Demokrasi tentu bukan tanpa risiko. Di dalamnya berlangsung sengitnya diskusi, perdebatan, bahkan berseminya bibit-bibit perbedaan. Orang datang dan pergi. Namun, STB jalan terus. Roda organisasi yang menghasilkan banyak produksi nyata-nyata memegang fungsi pivotal (poros) yang berpretensi memediasi dan menengarai eksistensi kelompok. Hasilnya, setengah abad lebih pencapaian sejarah artistik mereka terbentang dalam senarai ratusan produksi teater seni peran (orang menyebutnya teater realisme) yang pada zamannya sangat diakui bahkan tidak sedikit yang dijadikan tolok ukur teater nasional.
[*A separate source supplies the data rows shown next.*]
/-- The sets of lost and faulted slots after the later stages of a return. -/
theorem State.restJudged_sets (s : State) (k : Slot) (b : Bool) (status : Byte) (a : Int) (r : Bool) :
    ((s.returnJudged k b status a).restStage k r).bus.lostSlots = s.bus.lostSlots ∧
    ((s.returnJudged k b status a).restStage k r).bus.faultSlots = s.bus.faultSlots := by
  have hslot : ∀ j, ∃ d f, ((s.returnJudged k b status a).restStage k r).bus.get j =
      { s.bus.get j with adopted := d, following := f } := fun j => by
    rw [State.restStage_get]
    by_cases h : j = k
    · subst h; exact s.returnJudged_get_self j b status a
    · exact ⟨_, _, s.returnJudged_get_other b status a h⟩
  refine ⟨Bus.lostSlots_congr fun j => ?_, Bus.faultSlots_congr fun j => ?_⟩ <;>
    (obtain ⟨d, f, h⟩ := hslot j; rw [h]; exact ⟨rfl, rfl⟩)

theorem State.returnStored_lostSlots (s : State) (k : Slot) (status : Byte) (a : Int) :
    (s.returnStored k status a).bus.lostSlots = s.bus.lostSlots := by
  refine Bus.lostSlots_congr fun j => ?_
  by_cases h : j = k
  · rw [h, s.returnStored_get_self]; exact ⟨rfl, rfl⟩
  · rw [s.returnStored_get_other _ _ h]; exact ⟨rfl, rfl⟩

/-- A valid return taken in its slot's open window (R131, R132). -/
theorem State.takeReturn_of_valid {s : State} {k : Slot} {status : Byte} {actual : Word} {crc : Byte}
    (h : s.bus.window = some ⟨k, false⟩) (hcrc : crc8 (status :: beWord actual) = crc)
    (hrange : (k = .x ∨ k = .y) → -8000000 ≤ actual.toInt ∧ actual.toInt ≤ 8000000) :
    s.takeReturn status actual crc =
      (s.setBus { s.bus with window := some ⟨k, true⟩ }).validReturn k status (returnActual k actual) := by
  have htest : (returnCrcGood status actual crc && actualInRange k actual) = true := by
    cases k <;> simp_all [returnCrcGood, actualInRange]
  simp only [State.takeReturn, h, htest, if_true]
  rfl

/-! ## The statements about a return -/

theorem State.setWindow_tripStands (s : State) (w : Option ReturnWindow) :
    s.TripStands (s.setBus { s.bus with window := w }) := ⟨rfl, rfl, rfl, rfl⟩

/-- What a valid return leaves of its own slot (R131, R132). -/
theorem State.validReturn_get_self (s : State) (k : Slot) (status : Byte) (a : Int) :
    ∃ d f, (s.validReturn k status a).bus.get k = { s.bus.get k with
      misses := 0, lost := false, actual := some a, fault := returnFault status, adopted := d, following := f } := by
  obtain ⟨d, f, h⟩ := ((s.returnCleared k).returnStored k status a).returnJudged_get_self k (s.bus.get k).adopted status a
  exact ⟨d, f, by rw [s.validReturn_eq, State.restStage_get, h, State.returnStored_get_self, State.returnCleared_get_self]⟩

/-- Without a following check the later stages judge nothing (R136). -/
theorem State.followStage_unchecked {s : State} {k : Slot} {b : Bool} (a : Int)
    (h : k ≠ .s → b = false ∨ (s.bus.get k).sentBefore = none ∨ (∃ v, (s.bus.get k).sentBefore = some ⟨v, false⟩) ∨
      s.bus.level = .quickStop) : s.followStage k b a = s := by
  simp only [State.followStage]
  split
  · rfl
  · rename_i sent hsent
    refine if_neg fun hcheck => ?_
    simp only [Bool.and_eq_true, Bool.not_eq_true', Bus.quickStopFlag, beq_eq_false_iff_ne, ne_eq] at hcheck
    obtain ⟨⟨⟨haxis, hb⟩, henable⟩, hlevel⟩ := hcheck
    obtain hno | hno | ⟨v, hno⟩ | hno := h (by rintro rfl; cases haxis)
    · simp [hno] at hb
    · simp [hsent] at hno
    · rw [hsent, Option.some.injEq] at hno
      simp [hno] at henable
    · exact hlevel hno

/-- Settles O23, stage by stage of a valid return; the others are discarded. -/
theorem validReturnIsTaken : Obligations.ValidReturnIsTaken := by
  refine ⟨fun s k status actual crc hw hcrc hrange => ?_, fun s k status actual hw hrange hcheck => ?_,
    fun s k status actual crc hw => ?_, fun s status actual crc hw => ?_⟩
  · have htake := State.takeReturn_of_valid hw hcrc hrange
    obtain ⟨d, f, hslot⟩ := State.validReturn_get_self (s.setBus { s.bus with window := some ⟨k, true⟩ }) k status
      (returnActual k actual)
    have hget : ∀ t : State, t.commit.bus.get k = t.bus.get k := fun t => by cases k <;> simp [Bus.get]
    refine ⟨_, exec_driveReturn s status actual crc, ?_⟩
    rw [htake, hget, hslot]
    refine ⟨rfl, rfl, rfl, ?_, ?_, by simp, by simp, by simp, by simp⟩
    · cases k <;> rfl
    · simp
  · have htake := State.takeReturn_of_valid (crc := crc8 (status :: beWord actual)) hw rfl hrange
    generalize hs0 : s.setBus { s.bus with window := some ⟨k, true⟩ } = s0 at htake
    have hstands : s.TripStands s0 := by rw [← hs0]; exact s.setWindow_tripStands _
    have hget : s0.bus.get k = s.bus.get k := by rw [← hs0]; exact s.setWindow_get _ k
    have hkept : s0.stroke = s.stroke ∧ s0.classifier = s.classifier ∧ s0.bus.level = s.bus.level := by
      rw [← hs0]; exact ⟨rfl, rfl, rfl⟩
    generalize hv : s0.returnCleared k = v
    generalize hb : v.returnStored k status (returnActual k actual) = b
    generalize hj : b.returnJudged k (s0.bus.get k).adopted status (returnActual k actual) = j
    have heq : s0.validReturn k status (returnActual k actual) = j.restStage k (returnAtRest status) := by
      rw [s0.validReturn_eq, hv, hb, hj]
    obtain ⟨hlost, hfault⟩ : (j.restStage k (returnAtRest status)).bus.lostSlots = b.bus.lostSlots ∧
        (j.restStage k (returnAtRest status)).bus.faultSlots = b.bus.faultSlots := by
      rw [← hj]; exact b.restJudged_sets k _ status _ _
    have hblost : b.bus.lostSlots = v.bus.lostSlots := by rw [← hb]; exact v.returnStored_lostSlots k status _
    have hadopt : j = b.adoptStage k (returnReady status) (returnActual k actual) := by
      rw [← hj, State.returnJudged]
      refine State.followStage_unchecked _ fun hk => ?_
      obtain ⟨d, hd⟩ := b.adoptStage_get_self k (returnReady status) (returnActual k actual)
      have hsent : b.bus.get k = { s.bus.get k with
          misses := 0, lost := false, actual := some (returnActual k actual), fault := returnFault status } := by
        rw [← hb, State.returnStored_get_self, ← hv, State.returnCleared_get_self, hget]
      rw [hd, hsent, hget]
      have hlevel : (b.adoptStage k (returnReady status) (returnActual k actual)).bus.level = s.bus.level := by
        rw [← hkept.2.2, ← hb, ← hv]; simp [State.returnStored, State.returnCleared]
      rw [hlevel]
      obtain h | h | h := hcheck hk
      · exact .inl h
      · exact .inr (.inl h)
      · exact .inr (.inr (.inr h))
    have hjkept : j.stroke = s.stroke ∧ j.classifier = s.classifier := by
      rw [hadopt, ← hb, ← hv, ← hkept.1, ← hkept.2.1]; simp [State.returnStored, State.returnCleared]
    have hvslot : (v.bus.get k).fault = (s.bus.get k).fault := by rw [← hv, State.returnCleared_get_self, hget]
    have hfirst : s.SlotSetTaken v 14 ((s.bus.get k).lost = true) v.bus.lostSlots := by
      rw [← hget, ← hv]
      exact State.slotSetTaken_of_stands hstands (s0.returnCleared_taken k)
    have hsecond : v.SlotSetTaken j 13 ((s.bus.get k).fault ≠ status.getLsbD 1) b.bus.faultSlots := by
      have htaken := v.returnStored_taken k status (returnActual k actual)
      rw [hb, hvslot] at htaken
      refine State.slotSetTaken_stands htaken ?_
      rw [hadopt]
      exact b.adoptStage_tripStands k _ _
    refine ⟨j.restStage k (returnAtRest status), v, by rw [exec_driveReturn, htake, heq], ?_, fun hno => ?_, fun hstops => ?_⟩
    · rw [hlost, hblost]; exact hfirst
    · have hrest : j.restStage k (returnAtRest status) = j := by
        cases k <;> try rfl
        refine if_neg fun hand => hno ⟨rfl, ?_⟩
        simpa [returnAtRest, hjkept.1] using hand
      rw [hfault, hrest]
      exact ⟨hjkept.1, hjkept.2, hsecond⟩
    · obtain ⟨rfl, hat, hstate⟩ := hstops
      have hrest : j.restStage .s (returnAtRest status) = j.strokeStopped :=
        if_pos (by simp [returnAtRest, hat, hjkept.1, hstate])
      obtain ⟨hstroke, hclass, h9, h8⟩ := j.strokeStopped_spec
      rw [hrest, hstroke, hclass, hjkept.1, hjkept.2]
      exact ⟨rfl, rfl, fun h => h9 (by rw [hjkept.1]; exact h), fun h => h8 (by rw [hjkept.2]; exact h)⟩
  · rw [exec_driveReturn]
    simp [State.takeReturn, hw]
  · have htake : s.takeReturn status actual crc = s.setBus s.bus.openHeld := by simp only [State.takeReturn, hw]
    have hheld : s.bus.openHeld = { s.bus with window := s.bus.opening.map (⟨·.slot, false⟩), opening := none } := by
      rcases hbus : s.bus with ⟨started, count, level, x, y, h, st, window, opening, line, changes⟩
      rw [hbus] at hw
      obtain rfl : window = none := hw
      cases opening <;> rfl
    rw [exec_driveReturn, htake, hheld]
    rfl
Tantangan fraktalitas personal yang sejak dini muncul dalam sepak terjang kelompok teater yang kharismatik ini, dengan penanda besar bermigrasinya Jim Adhilimas (salah-satu kreator utama STB saat itu, selain Suyatna Anirun) ke Paris pada 1967 (hingga kini), tak jua menyurutkan STB sebagai kelompok studi dan organisasi untuk terus melangkah maju dan kreatif. Fraktalitas semacam itu terus terjadi dalam lapis-lapis generasi sesudahnya, tetapi, ya itulah, STB tetap survive. Alih-alih surut dan keropos, STB malah menjadi biang dari banyak kelahiran kelompok-kelompok teater penting di Kota Bandung hingga zaman kiwari.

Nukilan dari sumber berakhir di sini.